Nel Trentino "normalizzato" una situazione come quella descritta non sembra destare molto scalpore e il Presidente Dellai può continuare a sostenere che questa è stata un’ottima scelta. A noi sembra un pessimo esempio di gestione di un bene (la fauna selvatica) che la legge dichiara appartenere all’intera comunità e che viene invece affidato ad una piccolissima minoranza con forti interessi sul suo "utilizzo". A questo punto chi tutela gli interessi che verso lo stesso bene ha tutto il resto della popolazione trentina ? E chi garantisce che quel bene sia goduto in modo ottimale da parte di chi viene in Trentino per turismo? Dubitiamo che, campagna di informazione a parte, i cacciatori nutrano qualche vero interesse oltre a quello primario: prelevare animali.
Quanto poi alle spiegazioni sul come sia stato possibile ottenere dei buoni risultati grazie alla gestione diretta, ci sia consentito rimarcare come appare un po’ ingenuo pretendere che quando le cose vanno male (come andavano male lo scorso anno) la colpa sia da attribuire a mille fattori diversi, dichiarando che i cacciatori non c’entrano nulla, mentre quando le cose sembrano andare meglio, il merito sia tutto dei cacciatori.
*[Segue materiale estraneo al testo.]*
/-- A word numbered as the opcode table numbers it, placed where the step fetches, is run: the very next step is the
execution of the instruction the decoder reads from it. -/
def Obligations.PlacedWordRuns : Prop :=
  ∀ (s : State) (nbits w : Nat) (i : Instr), s.enabled = true → s.pc ≤ 253 → decodeTableWord nbits w = some i →
    step (s.withFetchWord nbits w) = exec i (s.withFetchWord nbits w)

/-! ### The step -/

/-- When the bytes of an instruction stand at pc, all within memory, an enabled step is the execution of that instruction;
the step adds nothing around it, and the instruction itself writes pc. -/
def Obligations.StepRunsDecodedInstruction : Prop :=
  ∀ (s : State) (i : Instr), s.enabled = true → BytesAt s s.pc (encode i) → step s = exec i s

/-- A step is enabled exactly when run = 1 and fault = none, and then it ends in exactly one of three ways: normally with
run = 1, normally with run = 0 when the instruction was HLT, or with the fault latch set and nothing else changed. -/
def Obligations.StepEndsInOneOfThreeWays : Prop :=
  ∀ s : State,
    ((∃ t, step s = .next t) ↔ s.run = true ∧ s.fault = none) ∧
    ∀ t, step s = .next t →
      (t.fault = none ∧ t.run = true ∧ ¬ (s.pc ≤ 255 ∧ s.cell s.pc = 0x01)) ∨
      (t.fault = none ∧ t.run = false ∧ s.pc ≤ 255 ∧ s.cell s.pc = 0x01) ∨
      ∃ c, t = { s with fault := some c }

/-- A halted or faulted Machine has no transition: the step is stuck and a run leaves every piece of state as it is (the
spec's decision D21, log 8). -/
def Obligations.NoStepWhenHaltedOrFaulted : Prop :=
  ∀ s : State, s.run = false ∨ s.fault ≠ none →
    (∃ r, step s = .fault r) ∧ ∀ k, runSteps k s = s

/-- Faults are precise: a step that sets the fault latch changes nothing else, and run stays 1 (the spec's decision D6,
log 8). -/
def Obligations.FaultsArePrecise : Prop :=
  ∀ s t : State, step s = .next t → t.fault ≠ none → t = { s with fault := t.fault } ∧ t.run = true

/-- R199. A fault is terminal: no step follows, nothing more is output, the latch keeps its cause until a reset (a load
does not clear it), and a faulted state is never a normal end. The latch is the spec's decision D6 (log 8). -/
def Obligations.FaultsAreTerminal : Prop :=
  ∀ s : State, s.fault ≠ none →
    (∀ u, step s ≠ .next u) ∧
    (∀ k, (runSteps k s).out = s.out ∧ (runSteps k s).fault = s.fault) ∧
    (∀ bytes u, load bytes s = .next u → u.fault = s.fault) ∧
    (∀ p, (resetEvent p s).fault = none) ∧
    ¬ EndedNormally s

/-- When several fault conditions hold, the first in the order of the step is the one raised: opcode fetch, opcode
lookup, first and second operand fetch, register a, register b, CALL's return address (the spec's decision D8, log 12). -/
def Obligations.FaultPriorityIsStepOrder : Prop :=
  ∀ s : State, s.enabled = true →
    (255 < s.pc → Raised (step s) s (.memoryIndex s.pc)) ∧
    (s.pc ≤ 255 → s.cell s.pc ∉ supportedOpcodes → Raised (step s) s (.unsupportedOpcode (s.cell s.pc))) ∧
    (s.pc ≤ 255 → s.cell s.pc ∈ supportedOpcodes → 1 ≤ operandCount (s.cell s.pc) → 255 < s.pc + 1 →
      Raised (step s) s (.memoryIndex (s.pc + 1))) ∧
    (s.pc + 1 ≤ 255 → s.cell s.pc ∈ supportedOpcodes → operandCount (s.cell s.pc) = 2 → 255 < s.pc + 2 →
      Raised (step s) s (.memoryIndex (s.pc + 2))) ∧
    (∀ (i : Instr) (a : Byte) (more : List Byte), BytesAt s s.pc (encode i) → i.regOperands = a :: more →
      8 ≤ a.toNat → Raised (step s) s (.registerIndex a)) ∧
    (∀ (i : Instr) (a b : Byte), BytesAt s s.pc (encode i) → i.regOperands = [a, b] →
      a.toNat < 8 → 8 ≤ b.toNat → Raised (step s) s (.registerIndex b)) ∧
    (∀ a : Byte, BytesAt s s.pc (encode (.call a)) → a.toNat < 8 → 255 < s.pc + 2 →
      Raised (step s) s (.returnAddress (s.pc + 2)))

/-- R116. The program counter after a step that executed an instruction: pc + n + 1 without wrap-around when the opcode's
sets-PC flag is 0, the zero-extended target when it is 1 (x[a] after the push for CALL, the popped byte for RET). That a result of 256
is kept is also the spec's decision D1 (log 4). -/
def Obligations.ProgramCounterMultiplexer : Prop :=
  ∀ s t : State, step s = .next t →
    (t.fault = none → setsPc (s.cell s.pc) = false → t.pc = s.pc + operandCount (s.cell s.pc) + 1) ∧
    (t.fault = none → s.cell s.pc = 0x50 → ∃ ha : (s.cell (s.pc + 1)).toNat < 8,
      t.pc = (t.x ⟨(s.cell (s.pc + 1)).toNat, ha⟩).toNat) ∧
    (t.fault = none → s.cell s.pc = 0x11 → t.pc = (s.cell (s.x sp).toNat).toNat)

/-- From a state that satisfies the invariant, an out-of-range memory fault always records 256, and occurs only at
the opcode fetch at 256, at operand byte 1 when pc = 255, and at operand byte 2 when pc = 254 (pc does not
wrap: the spec's decision D1, log 4). -/
def Obligations.MemoryFaultsRecord256 : Prop :=
  ∀ (s t : State) (addr : Nat), s.Inv → step s = .next t → t.fault = some (.memoryIndex addr) →
    addr = 256 ∧
    (s.pc = 256 ∨ (s.pc = 255 ∧ 1 ≤ operandCount (s.cell s.pc)) ∨ (s.pc = 254 ∧ operandCount (s.cell s.pc) = 2))

/-- From a state that satisfies the invariant, an out-of-range return address is raised by CALL at pc = 254 alone and records
256 (the spec's decision D11, log 11). -/
def Obligations.ReturnAddressFaultOnlyAt254 : Prop :=
  ∀ (s t : State) (addr : Nat), s.Inv → step s = .next t → t.fault = some (.returnAddress addr) →
    addr = 256 ∧ s.pc = 254 ∧ s.cell s.pc = 0x50

/-- A register-index fault records an operand byte of the faulting instruction that is above 7, not masked. -/
def Obligations.RegisterFaultRecordsOperandByte : Prop :=
  ∀ (s t : State) (b : Byte), step s = .next t → t.fault = some (.registerIndex b) →
    8 ≤ b.toNat ∧ ∃ i : Instr, BytesAt s s.pc (encode i) ∧ b ∈ i.regOperands
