-- ==== Sys2Proof/Tests/Slice0.lean ====
section
/-! SUPPORT. The model's own tests. Expected values are those of spec/ (the section or rule is named), never the model's
own answer; the last part gives, for every statement with hypotheses, a state and operands that meet them. -/

namespace Sys2Proof.Tests

open Sys2Proof Sys2Proof.Machine

/-- The reset state with bytes placed at `pc`, and `pc` there. -/
def stateAt (pc : Nat) (bytes : List Byte) : State :=
  { State.reset with pc := pc, mem := Memory.place [] pc bytes }

/-- The next state of an answer, if it is one. -/
def nextOf : Result → Option State
  | .next t => some t
  | .fault _ => none
  | .refused _ => none

theorem exists_of_isSome {o : Result} (h : (nextOf o).isSome = true) : ∃ t, o = .next t := by
  cases o <;> simp [nextOf] at h ⊢

theorem exists_of_any {o : Result} {p : State → Bool} (h : (nextOf o).any p = true) : ∃ t, o = .next t ∧ p t = true := by
  cases o <;> simp_all [nextOf]

/-! ### WellFormed refuses an ill-formed term of each check (R233) -/

theorem test_wf_refuses_first_operand :
    ([.ldi 8 0, .prn 8, .st 8 0, .push 255, .pop 8, .call 8, .add 8 0, .mul 8 0, .and 8 0, .cmp 8 0] : List Instr).all
      (fun i => !i.wellFormed) = true := by decide

theorem test_wf_refuses_second_operand :
    ([.st 0 8, .add 0 8, .mul 7 255, .and 0 8, .cmp 0 8] : List Instr).all (fun i => !i.wellFormed) = true := by decide

theorem test_wf_accepts :
    ([.hlt, .ldi 7 255, .prn 7, .st 7 7, .push 7, .pop 7, .call 7, .ret, .add 0 7, .mul 7 0, .and 7 7, .cmp 0 0] :
      List Instr).all Instr.wellFormed = true := by decide

/-! ### Decoding: words written out from the binary column of R86 -/

theorem test_decode_hlt : decode [0b00000001] = .ok (.hlt, []) := by rfl
theorem test_decode_ldi : decode [0b10000010, 0x00, 0x08] = .ok (.ldi 0 8, []) := by rfl
theorem test_decode_prn : decode [0b01000111, 0x03] = .ok (.prn 3, []) := by rfl
theorem test_decode_st : decode [0b10000100, 0x02, 0x00] = .ok (.st 2 0, []) := by rfl
theorem test_decode_push : decode [0b01000101, 0x07] = .ok (.push 7, []) := by rfl
theorem test_decode_pop : decode [0b01000110, 0x01, 0x01] = .ok (.pop 1, [0x01]) := by rfl
theorem test_decode_call : decode [0b01010000, 0x01] = .ok (.call 1, []) := by rfl
theorem test_decode_ret : decode [0b00010001] = .ok (.ret, []) := by rfl
theorem test_decode_add : decode [0b10100000, 0x00, 0x01] = .ok (.add 0 1, []) := by rfl
theorem test_decode_mul : decode [0b10100010, 0x0A, 0x0B] = .ok (.mul 10 11, []) := by rfl
theorem test_decode_and : decode [0b10101000, 0x02, 0x03] = .ok (.and 2 3, []) := by rfl
theorem test_decode_cmp : decode [0b10100111, 0x00, 0x09] = .ok (.cmp 0 9, []) := by rfl

/-- spec/95 §2.1: the near misses of the table have no handler. -/
theorem test_decode_near_misses :
    ([0x00, 0x02, 0x10, 0x21, 0x44, 0x48, 0x51, 0x54, 0x80, 0x83, 0xA1, 0xA9, 0xAB, 0xC0, 0xFF] : List Byte).all
      (fun op => (handlerOf op).isNone) = true := by decide

theorem test_decode_short : decode [0xA0, 0x00] = .error (.missingByte 2) := by rfl

/-- A table word: the first byte is bits 7:0, and operand bits the table gives no bits to are 0. -/
theorem test_table_word : decodeTableWord 24 0x080082 = some (.ldi 0 8) ∧ decodeTableWord 8 0x47 = some (.prn 0) := by
  constructor <;> rfl

theorem test_fetch_word_runs :
    (nextOf (step (State.reset.withFetchWord 24 0x080082))).any (fun t => t.x 0 == 8 && t.pc == 3) = true := by decide

/-! ### One step per instruction, with the examples and vectors of the spec -/

/-- spec/95 §2.2: HLT at 0xFF leaves pc = 256 and halts normally. -/
theorem test_hlt_at_top :
    (nextOf (step (stateAt 255 [0x01]))).any (fun t => t.pc == 256 && !t.run && t.fault.isNone) = true := by decide

/-- spec/95 §2.3: PRN R7 outputs 244. -/
theorem test_prn_sp : (nextOf (step (stateAt 0 [0x47, 0x07]))).any (fun t => t.out == [244] && t.pc == 2) = true := by
  decide

/-- spec/95 §2.3: the index byte is not masked. -/
theorem test_prn_bad_register :
    (nextOf (step (stateAt 0 [0x47, 0xFF]))).any
      (fun t => t.fault == some (.registerIndex 255) && t.out == [] && t.pc == 0 && t.run) = true := by decide

/-- spec/95 §2.4: LDI may set the stack pointer. -/
theorem test_ldi_sp : (nextOf (step (stateAt 0 [0x82, 0x07, 0xFF]))).any (fun t => t.x 7 == 0xFF) = true := by decide

/-- spec/95 §2.2: LDI at 0xFE faults on the second operand fetch. -/
theorem test_ldi_at_top :
    (nextOf (step (stateAt 254 [0x82, 0x00]))).any (fun t => t.fault == some (.memoryIndex 256) && t.pc == 254) = true := by
  decide

/-- R141's example, with the registers set. -/
theorem test_st_example :
    (nextOf (step (((stateAt 0 [0x84, 0x02, 0x00]).setX 2 0x80).setX 0 0x2C))).any
      (fun t => t.cell 0x80 == 0x2C && t.pc == 3) = true := by decide

/-- spec/95 §2.4: a is checked first. -/
theorem test_st_checks_a_first :
    (nextOf (step (stateAt 0 [0x84, 0x09, 0x08]))).any (fun t => t.fault == some (.registerIndex 9)) = true := by decide

/-- spec/95 §2.5: PUSH R7 pushes the value before the decrement. -/
theorem test_push_sp :
    (nextOf (step (stateAt 0 [0x45, 0x07]))).any (fun t => t.cell 0xF3 == 0xF4 && t.x 7 == 0xF3 && t.pc == 2) = true := by
  decide

/-- spec/95 §2.5: a push with x7 = 0 wraps to cell 0xFF. -/
theorem test_push_wraps :
    (nextOf (step (((stateAt 0 [0x45, 0x00]).setX 7 0).setX 0 0xAB))).any
      (fun t => t.cell 0xFF == 0xAB && t.x 7 == 0xFF) = true := by decide

/-- R153's example. -/
theorem test_pop_example :
    (nextOf (step (((stateAt 0 [0x46, 0x00]).setX 7 0xF2).setCell 0xF2 0x64))).any
      (fun t => t.x 0 == 0x64 && t.x 7 == 0xF3 && t.cell 0xF2 == 0x64) = true := by decide

/-- spec/95 §2.5: POP R7 leaves the popped byte. -/
theorem test_pop_sp :
    (nextOf (step ((stateAt 0 [0x46, 0x07]).setCell 0xF4 0x33))).any (fun t => t.x 7 == 0x33) = true := by decide

/-- R154's example. -/
theorem test_call_example :
    (nextOf (step ((stateAt 6 [0x50, 0x01]).setX 1 0x0B))).any
      (fun t => t.cell 0xF3 == 0x08 && t.x 7 == 0xF3 && t.pc == 0x0B) = true := by decide

/-- spec/95 §2.5 and §2.2: CALL R7 jumps to the decremented stack pointer; CALL at 0xFE faults and pushes nothing. -/
theorem test_call_edges :
    (nextOf (step (stateAt 0 [0x50, 0x07]))).any (fun t => t.pc == 0xF3 && t.cell 0xF3 == 0x02) = true ∧
    (nextOf (step (stateAt 254 [0x50, 0x00]))).any
      (fun t => t.fault == some (.returnAddress 256) && t.x 7 == 0xF4 && t.cell 0xF3 == 0 && t.pc == 254) = true := by
  decide

/-- R155's example. -/
theorem test_ret_example :
    (nextOf (step (((stateAt 0 [0x11]).setX 7 0xF3).setCell 0xF3 0x08))).any
      (fun t => t.pc == 0x08 && t.x 7 == 0xF4) = true := by decide

/-- spec/95 S3: 0xFF + 0xFF wraps to 254, and §2.6: fl stays as it was. -/
theorem test_add_wraps :
    (nextOf (step (((stateAt 0 [0xA0, 0x00, 0x00]).setX 0 0xFF).setFl 0x04))).any
      (fun t => t.x 0 == 254 && t.fl == 0x04) = true := by decide

/-- spec/95 §2.6: 200 * 100 gives 32. -/
theorem test_mul_wraps :
    (nextOf (step (((stateAt 0 [0xA2, 0x00, 0x01]).setX 0 200).setX 1 100))).any
      (fun t => t.x 0 == 32 && t.x 1 == 100) = true := by decide

/-- R173's example. -/
theorem test_and_example :
    (nextOf (step (((stateAt 0 [0xA8, 0x02, 0x03]).setX 2 0xF0).setX 3 0x3C))).any (fun t => t.x 2 == 0x30) = true := by
  decide

/-- spec/95 §2.6: the comparison is unsigned (128 against 127). -/
theorem test_cmp_unsigned :
    (nextOf (step (((stateAt 0 [0xA7, 0x00, 0x01]).setX 0 128).setX 1 127))).any
      (fun t => t.fl == 0x02 && t.x 0 == 128) = true := by decide

/-- spec/95 §2.6: all of fl is overwritten. -/
theorem test_cmp_overwrites :
    (nextOf (step ((stateAt 0 [0xA7, 0x00, 0x01]).setFl 0xFF))).any (fun t => t.fl == 0x01) = true := by decide

/-- spec/95 §2.7: an unsupported opcode faults at pc with run = 1, and no step follows. -/
theorem test_unsupported_is_terminal :
    (nextOf (step (stateAt 0 [0x00]))).any
      (fun t => t.fault == some (.unsupportedOpcode 0) && t.pc == 0 && t.run && (nextOf (step t)).isNone) = true := by
  decide

/-! ### Witnesses: what meets the hypotheses of the statements

An operand byte at the boundary of each side of the register check, and a state at the boundary of each operand fetch. -/

theorem witness_register_check : (7 : Byte).toNat < 8 ∧ (0 : Byte).toNat < 8 ∧ 8 ≤ (8 : Byte).toNat ∧ 8 ≤ (255 : Byte).toNat := by
  decide

/-- A state that meets the hypotheses of `OperandFetchFaults op n` at `pc`. -/
def fetchFaultAt (op : Byte) (n pc : Nat) : Bool :=
  let s := stateAt pc [op]
  s.enabled && decide (s.pc ≤ 255) && decide (s.cell s.pc = op) && decide (255 < s.pc + n)

theorem witness_PrnOutputsRegister : fetchFaultAt 0x47 1 255 = true := by decide
theorem witness_LdiWritesImmediate : fetchFaultAt 0x82 2 254 = true ∧ fetchFaultAt 0x82 2 255 = true := by decide
theorem witness_StStoresRegisterIndirect : fetchFaultAt 0x84 2 254 = true ∧ fetchFaultAt 0x84 2 255 = true := by decide
theorem witness_PushWritesBelowStackPointer : fetchFaultAt 0x45 1 255 = true := by decide
theorem witness_PopReadsAtStackPointer : fetchFaultAt 0x46 1 255 = true ∧ (6 : Byte).toNat ≠ 7 := by decide
theorem witness_CallPushesReturnAddress :
    fetchFaultAt 0x50 1 255 = true ∧ (stateAt 253 []).pc + 2 ≤ 255 ∧ 255 < (stateAt 254 []).pc + 2 := by decide
theorem witness_AddIsSumModulo256 : fetchFaultAt 0xA0 2 254 = true ∧ fetchFaultAt 0xA0 2 255 = true := by decide
theorem witness_MulIsProductModulo256 : fetchFaultAt 0xA2 2 254 = true ∧ fetchFaultAt 0xA2 2 255 = true := by decide
theorem witness_AndIsBitwise : fetchFaultAt 0xA8 2 254 = true ∧ fetchFaultAt 0xA8 2 255 = true := by decide

/-- Equal, greater and less, at the ends of the range. -/
theorem witness_CmpWritesComparison :
    fetchFaultAt 0xA7 2 254 = true ∧ fetchFaultAt 0xA7 2 255 = true ∧
    (let s := ((stateAt 0 []).setX 0 255).setX 1 0
     (s.x 0).toNat = (s.x 0).toNat ∧ (s.x 1).toNat < (s.x 0).toNat) := by decide

theorem witness_AluIsPureFunction :
    (255 : Byte).toNat = (255 : Byte).toNat ∧ (0 : Byte).toNat < (255 : Byte).toNat ∧ (7 : Byte).toNat < 8 := by decide

theorem witness_FlagLayoutIsLGE : ∃ t, exec (.cmp 0 7) (stateAt 0 []) = .next t := exists_of_isSome (by decide)

theorem witness_FlagsWrittenOnlyByCmp :
    (∃ t, step (stateAt 0 [0x01]) = .next t ∧ decide ((stateAt 0 [0x01]).cell 0 ≠ 0xA7) = true) ∧
    (∃ t, step (stateAt 0 [0xA7, 0, 7]) = .next t ∧ (t.fault.isNone && decide ((stateAt 0 [0xA7, 0, 7]).cell 0 = 0xA7)) = true) ∧
    ∃ t, step ((stateAt 0 [0xA7, 0, 7]).setFl 0xFF) = .next t :=
  ⟨exists_of_any (by decide), exists_of_any (by decide), exists_of_isSome (by decide)⟩

theorem launch_next (bytes : List Byte) (h : bytes.length ≤ 256) :
    launch Config.resetParams bytes = .next { resetWith Config.resetParams with
      mem := Memory.place (resetWith Config.resetParams).mem 0 bytes } := by
  rw [launch, load, if_pos h]; rfl

/-- The state after reset and the load of `bytes`. -/
def launched (bytes : List Byte) : State :=
  { resetWith Config.resetParams with mem := Memory.place (resetWith Config.resetParams).mem 0 bytes }

theorem launched_step_hlt : (nextOf (step (launched [0x01]))).any
    (fun t => t.fault.isNone && decide ((launched [0x01]).cell 0 ≠ 0xA7)) = true := by decide +kernel

theorem launched_step_cmp : (nextOf (step (launched [0xA7, 0, 7]))).any
    (fun t => t.fault.isNone && decide ((launched [0xA7, 0, 7]).cell 0 = 0xA7)) = true := by decide +kernel

/-- A run of one step with no CMP in it, and one with a CMP. -/
theorem witness_FlagValuesAlongRun :
    (∃ (s₀ t : State), launch Config.resetParams [0x01] = .next s₀ ∧ Steps 1 s₀ t ∧
      ∀ (j : Nat) (u v : State), j < 1 → Steps j s₀ u → step u = .next v → ¬ (u.cell u.pc = 0xA7 ∧ v.fault = none)) ∧
    ∃ (s₀ t : State), launch Config.resetParams [0xA7, 0, 7] = .next s₀ ∧ Steps 1 s₀ t ∧
      ∃ (j : Nat) (u v : State), j < 1 ∧ Steps j s₀ u ∧ step u = .next v ∧ u.cell u.pc = 0xA7 ∧ v.fault = none := by
  obtain ⟨t, ht, hp⟩ := exists_of_any launched_step_hlt
  obtain ⟨t', ht', hp'⟩ := exists_of_any launched_step_cmp
  simp only [Bool.and_eq_true, decide_eq_true_eq, Option.isNone_iff_eq_none] at hp hp'
  refine ⟨⟨_, t, launch_next _ (by decide), ⟨t, ht, rfl⟩, ?_⟩,
    _, t', launch_next _ (by decide), ⟨t', ht', rfl⟩, 0, _, t', by decide, rfl, ht', hp'.2, hp'.1⟩
  intro j u v hj hu _ hc
  obtain rfl : j = 0 := by omega
  cases hu
  exact hp.2 hc.1

theorem witness_OtherOpcodesUnsupported :
    operandCount 0xFF = 3 ∧
    (let s := stateAt 255 [0xFF]
     s.enabled = true ∧ s.pc ≤ 255 ∧ s.cell s.pc ∉ supportedOpcodes) := by decide

theorem witness_PlacedWordRuns :
    (stateAt 253 []).enabled = true ∧ (stateAt 253 []).pc ≤ 253 ∧ decodeTableWord 24 0x080082 = some (.ldi 0 8) := by
  refine ⟨by decide, by decide, rfl⟩

theorem bytesAt_of_stateAt (pc : Nat) (bytes : List Byte) (h : pc + bytes.length ≤ 256) :
    BytesAt (stateAt pc bytes) pc bytes := by
  intro k hk
  refine ⟨by omega, ?_⟩
  have hr : pc ≤ pc + k ∧ pc + k ≤ 255 ∧ pc + k - pc < bytes.length := by omega
  show Memory.read (Memory.place [] pc bytes) (pc + k) = _
  rw [Memory.read_place, dif_pos hr]
  simp

/-- At the last address a three-byte instruction can stand. -/
theorem witness_StepRunsDecodedInstruction :
    (stateAt 253 (encode (.add 0 7))).enabled = true ∧
    BytesAt (stateAt 253 (encode (.add 0 7))) 253 (encode (.add 0 7)) :=
  ⟨by decide, bytesAt_of_stateAt _ _ (by decide)⟩
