-- ==== Sys2Proof/Machine/Ops.lean ====
section
/-! DEFINITION. The shared operations over FBUF and the registers: reading and writing a byte, latching and completing a
command, ending one with an error, clearing result groups, and reset. -/

namespace Sys2Proof.Machine

/-! ### FBUF -/

/-- The byte at an FBUF index, `none` while its WRITTEN tag is false (20_memory.md R66, R67). -/
def Memory.read : Memory → Nat → Option Byte
  | [], _ => none
  | (j, b) :: rest, i => if i = j then some b else Memory.read rest i

/-- Store a byte and set its WRITTEN tag (20_memory.md R65), keeping the indices rising. -/
def Memory.write : Memory → Nat → Byte → Memory
  | [], i, v => [(i, v)]
  | (j, b) :: rest, i, v =>
    if i < j then (i, v) :: (j, b) :: rest
    else if i = j then (i, v) :: rest
    else (j, b) :: Memory.write rest i v

/-- The canonical form: indices strictly rising. An unlisted index has no value, so no entry equals what one reads as. -/
abbrev Memory.wf (m : Memory) : Prop := m.Pairwise fun a b => a.1 < b.1

/-- Every listed index lies inside the buffer (10_state.md R22). -/
abbrev Memory.within (m : Memory) (size : Nat) : Prop := ∀ c ∈ m, c.1 < size

/-! ### Latching and completing a command -/

/-- The CMD write that starts a command (10_state.md R21, R26, R27): CMD and PENDING take the word; DONE, ERR and the ADV
bits clear; LAST_OP stays. -/
def latchCommand (w : Word) (s : State) : State :=
  { s with
    cmd := w
    pending := some w
    status := { s.status with done := false, err := .noError, adv := .clear } }

/-- Completion (10_state.md R21, R27): PENDING becomes none, DONE 1, LAST_OP the word's bits [7:0], ERR and the ADV bits
what the command set (log entry 11). -/
def completeCommand (op : BitVec 8) (e : ErrKind) (a : Advisories) (s : State) : State :=
  { s with
    pending := none
    status := { done := true, err := e, adv := a, lastOp := op } }

/-- Bits [7:0] of a command's word (10_state.md R27 LAST_OP). -/
def opcodeOf (i : Instr) : BitVec 8 := (encode i).extractLsb' 0 8

/-- A command that succeeds: ERR 0 and the advisories it set. -/
def succeed (i : Instr) (a : Advisories) (s : State) : Result :=
  .next (completeCommand (opcodeOf i) .noError a s)

/-- A command that raises an error: the block's only form of exception. It has no traps, saved state or handlers
(60_exceptions.md R191): the command completes with ERR set and the block is ready for the next (R181). -/
def raiseError (i : Instr) (e : ErrKind) (a : Advisories) (s : State) : Result :=
  .next (completeCommand (opcodeOf i) e a s)

/-- A word that selects no command (60_exceptions.md R183): ERR 5, no advisory, LAST_OP the word's bits [7:0], and no
result group touched. -/
def illegalCommand (w : Word) (s : State) : Result :=
  .next (completeCommand (w.extractLsb' 0 8) .illegalCommand .clear s)

/-! ### Result groups -/

/-- What every frame command does first (10_state.md R50; 40_frame_parser.md R112). -/
def clearFrameGroups (s : State) : State :=
  { s with groupF := .zero, groupC := .zero, groupM := .zero }

/-- What every time command does first (10_state.md R50). -/
def clearTimeGroup (s : State) : State := { s with groupG := .zero }

/-! ### Reset -/

/-- Every piece of the block's state takes its reset value (70_reset_and_hazards.md R200). What is outside the block
stays: the build, the inputs still to come, what the host has read, the draws, the level of the reset input. -/
def resetBlock (s : State) : State :=
  { State.reset with
    config := s.config
    inputs := s.inputs
    replies := s.replies
    draws := s.draws
    inReset := s.inReset }

end Sys2Proof.Machine
end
Non ci risulta che i cacciatori abbiano a disposizione metodi particolari per far aumentare il numero dei capi presenti sul territorio, a meno di voler ipotizzare che siano ricorsi all’inseminazione artificiale delle femmine di capriolo.
L’unico credibile argomento a favore dell’incremento nel numero dei capi è, come già evidenziato sopra, la scelta fatta di ucciderne di meno, accompagnata, se vogliamo, da stagioni invernali più miti.
Per arrivare a questo non c’era bisogno di gestione delegata e convenzioni particolari. In ogni caso se viene considerato un merito lo sparare di meno, logica vuole che debba essere considerato un demeritolo sparare di più. Cosa che, non dubitiamo, avverrà puntualmente nel corso della prossima stagione venatoria.